PBS SoCal’s public broadcasting station, KOCE-TV (Channel 50), this week will begin airing its new series “Angeleno,” a seven-part documentary effort exploring multicultural Los Angeles.

The series, narrated by Los Angeles Times columnist and broadcaster Patt Morrison, is just the type of locally focused programming most at risk in the Trump administration’s proposed cuts to arts funding. Under the budget proposed by President Donald Trump, $445 million would be eliminated from the Corporation for Public Broadcasting, money that is distributed among 350 member stations nationwide.

More than 60 California radio and TV stations and other organizations receive CPB funding, in amounts ranging from $10,000 to almost $4 million. Some grants go to unexpected places: Pasadena’s Jet Propulsion Laboratory received $3 million last year for documentary programming, according to the CPB.

“When you look back over the history of CPB funding, there have been times when it has been challenged, but this is one of the most significant times we have ever faced,” said Andrew Russell, chief executive of PBS SoCal. “It’s real. It’s important.”

He said defunding CPB would result in PBS SoCal losing between $2.2 million and $3 million a year, 11 percent to 15 percent of its $20 million annual budget. The rest of the public station’s funding comes from individual donations, foundations, corporations, and content distribution fees.

Russell said the impact could go beyond the stations themselves, as many shows produced for or presented by public broadcasting stations might include community and educational initiatives that attract additional CPB funding.

“When those go away, the funding gap is very significant,” he said. “If these cuts were to happen, the PBS system as we know it would collapse.”

CPB oversees the Public Broadcasting Service and National Public Radio and provides funding to other public and PBS-affiliated stations as well. The proposed cuts also would eliminate the National Endowment for the Arts and the National Endowment for the Humanities. Besides supporting arts organizations, the NEA sometimes provides funds for arts-related initiatives at public stations.
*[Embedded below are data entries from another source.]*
/-- Does router u, outside field f, border it. -/
def borders (u f : Nat) : Bool :=
  fieldOf u != f && [Dir.n, .e, .s, .w].any (fun d => match neighbour u d with | some v => fieldOf v == f | none => false)

/-- Does router u absorb a packet for d (15 R509). -/
def absorbs (s : State) (u d : Nat) : Bool := match resetDest s d with | some f => borders u f | none => false

/-- Route the head f at router u (07 R261, R264, R281; 15 R509); none: it waits. -/
def routeAt (u : Nat) (f : Flight) (s : State) : Option State :=
  let p := leaving s f
  let atSpine := p.mcast && f.net == .req && u == p.dest
  if !isEndpoint p.dest then routerNack u nkNoUnit f p s
  else if absorbs s u p.dest then routerNack u nkReset f p s
  else if atSpine then
    if p.killed then some (dropFlight f s)
    else if mcRoom s u then some (mcSpine u p (dropFlight f s)) else none
  else
    match hopOf s f.net u p with
    | .noRoute => noRoute u f p s
    | .cw => byRamp u f p s
    | .here =>
      if p.op = opDbg && bitsOf p.arg 4 4 = 1 then
        let at_ := spareId p.dest (bitsOf p.arg 6 5)
        if p.killed then some (dropFlight f s)
        else if portFree s at_ p.vc (flitsOf p) then some (place .req (.arrived at_) p (dropFlight f s)) else none
      else deliver u .unit f p s
    | .out d =>
      if linkDown s f.net u d then
        match detourSide s f.net u p d with
        | none => noRoute u f p s
        | some h =>
          let p := { p with dtr := true }
          let s' := match h with
            | .out x => leaveBy u x f p s
            | _ => byRamp u f p s
          s'.map (fun s => modRouter s u (fun r => { r with flags := setBit r.flags 1, detours := incCnt r.detours }))
      else leaveBy u d f p s

/-- The causeway router under field g answers a packet it cannot forward, once it has room for the reply (07 R257, R265; 15 R509); a
DEST that names no endpoint draws NO_UNIT there (07 R255). -/
def cwNack (g : Nat) (f : Flight) (p : Packet) (s : State) : Option State :=
  if unanswered f.net p then some (dropFlight f s)
  else if !laneFree s .rpl g 8 p.vc then none
  else
    let code := if !isEndpoint p.dest then nkNoUnit else if (resetDest s p.dest).isSome then nkReset else nkNoRoute
    some (place .rpl (.causeway g 8) { replyTo p (fcId g) opNack 0 0 code [] with epoch := s.epoch.epoch } (dropFlight f s))

/-- A packet leaves the causeway under field g by the port of its DEST, on the outward side d (10 R339). -/
def cwDeliver (g : Nat) (d : Dir) (f : Flight) (p : Packet) (s : State) : Option State :=
  if p.killed then some (dropFlight f s)
  else if p.op = opRelease then some (holdPass (fcId g) (.side d) p (dropFlight f s))
  else if f.net = .rpl then some (place .rpl (.arrived p.dest) p (dropFlight f s))
  else if (deliverCode s p).isSome then badOp p (dropFlight f s)
  else if portFree s p.dest p.vc (flitsOf p) && heldFree s f.net (fcId g) (.side d) p then
    some (holdPass (fcId g) (.side d) p (place .req (.arrived p.dest) p (dropFlight f s)))
  else none

/-- A packet leaves the causeway under field g at its ramp d, past the dike of the polder there (02 R67). -/
def cwRamp (g : Nat) (d : Dir) (f : Flight) (p : Packet) (s : State) : Option State :=
  let v := rampRouter g d
  if fieldDown s g then cwNack g f p s
  else
    match dikeCode s f.net mgcId v p with
    | some c => dikeAnswer v c f p s
    | none =>
      if placeFree s f.net (.router v .unit) p.vc (flitsOf p) && heldFree s f.net (fcId g) (.rampTo d) p then
        some (holdPass (fcId g) (.rampTo d) p (place f.net (.router v .unit) p (dropFlight f s)))
      else none

/-- Route the head f in the causeway router under field g (07 R265, 10 R339). -/
def routeCauseway (g : Nat) (f : Flight) (s : State) : Option State :=
  let p := leaving s f
  let e := cwEntry (bankOf s p.epoch) g (cwIndex p.dest)
  if !isEndpoint p.dest then cwNack g f p s
  else if 1 ≤ e && e ≤ 4 then
    match fieldNbr g (codeDir e) with
    | some h => toCauseway (fcId g) (.side (codeDir e)) h (dirBit (dirOpp (codeDir e))) f p s
    | none => if unitY p.dest = 1023 && (epFields (unitX p.dest)).contains g then cwDeliver g (codeDir e) f p s else cwNack g f p s
  else if 5 ≤ e && e ≤ 8 then cwRamp g (codeDir (e - 4)) f p s
  else cwNack g f p s
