/-- The iteration in progress has issued its last transaction: the next iteration, or the next descriptor (10 R358). -/
def seAdvance (count : Nat) (x : Se) : Se :=
  let x := { x with row := 0, off := 0, gateSent := false, gateOk := false }
  if x.iter + 1 < count then { x with iter := x.iter + 1 }
  else { x with desc := x.desc + 1, iter := 0, batchSent := false, batchOk := false, listN := none }

/-- Iterations of the descriptor in progress. -/
def seCount (x : Se) (d : SeDesc) : Nat := if d.ctxsel then x.listN.getD 0 else 1

/-- Transactions an engine holds (10 R358, SE_OUT). -/
def seTrans (s : State) (e : Nat) : Nat :=
  (getMif s (mecId (e / 16))).outst.foldl (fun a o => a + (match o.use with
    | .seWrite k _ n => if k = e then n else 0
    | .seRead k _ _ l => if k = e then granCount l else 0
    | .seLeft k n l => if k = e then n + granCount l else 0
    | _ => 0)) 0

/-- Has the MEC of engine e room for one more request: it never has more than 4,095 outstanding (10 R358). -/
def seRoom (s : State) (e : Nat) : Bool := decide ((getMif s (mecId (e / 16))).outst.length < 4095)

/-- Move the rows of the iteration in progress, one WRITE or READ after another, as far as PFDEPTH, the tracker entries of its MEC and the
request space allow and translations are at hand (10 R344, R355, R358); `ecc` is what the checks of the first of them show (log 11, DESIGN
CHOICE). -/
def seMove (e : Nat) : Nat → Checks → State → State
  | 0, _, s => s
  | fuel + 1, ecc, s =>
    let x := getSe s e
    let n := e / 16
    match seDesc x with
    | none => s
    | some d =>
      let cp := seCtx x d x.iter
      let key := seKey x.desc x.iter
      let ch := seChunkFit d cp.2 x.iter x.pfdepth x.row x.off
      let addrs := ch.1.filterMap id
      let k := granCount (addrs.map Int.toNat)
      if !(decide (seTrans s e + k ≤ x.pfdepth) && trkFree s n k && seRoom s e) then s
      else
        let r := seResolve e x.owner.toNat d cp.1 addrs ecc.walk s
        match r.1 with
        | .error f => seFailed e key cp.1 f r.2.2
        | .ok pas =>
          let s := modSe r.2.2 e (fun x => { x with got := [] })
          let u := seUnitAddr d x.iter x.row x.off
          let pc := if d.paged then some cp.1 else none
          let s :=
            if d.store then
              request (mecId n) { src := mecId n, dest := d.unit, op := opRead, len := pas.length - 1, daddr := u / 8, ctx := cp.1 }
                (.seRead e key pc pas) s
            else
              let w := seReadWords e pc d pas ecc.data s
              let ws := seFill ch.1 w.1
              request (mecId n) { src := mecId n, dest := d.unit, op := opWrite, len := ws.length - 1, daddr := u / 8, ctx := cp.1,
                                  payload := ws } (.seWrite e key (granCount pas)) w.2
          let s := trackHwm n 0 s
          if ch.2.1 ≥ d.rows * d.planes then modSe s e (seAdvance (seCount x d))
          else seMove e fuel { walk := .clean, data := .clean } (modSe s e (fun x => { x with row := ch.2.1, off := ch.2.2 }))

/-- Is iteration i gated, and the value its object must have reached (10 R357). -/
def seGate (d : SeDesc) (i : Nat) : Option Nat :=
  if !d.gateEn then none
  else if d.ubufs = 0 then some (d.gateVal + i)
  else if i ≥ d.ubufs then some (d.gateVal + i - d.ubufs + 1)
  else none

/-- A SYNC of an engine. -/
def seSyncReq (e obj v sop : Nat) (gate batch : Bool) (s : State) : State :=
  request (mecId (e / 16)) (syncPacket (mecId (e / 16)) obj v sop 0) (.seSync e gate batch) s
The mid-March budget announcement sparked outrage from PBS and NPR stations nationwide, including KOCE, which serves a six-county area including Los Angeles County, and Santa Monica radio station KCRW-FM (89.9), among others.

“This is the most serious threat to free and open public media we have faced to date,” KCRW President Jennifer Ferro wrote in an open letter to listeners.

KCRW, an NPR member station, has an annual operating budget of $20 million, with $1.2 million coming from CPB each year.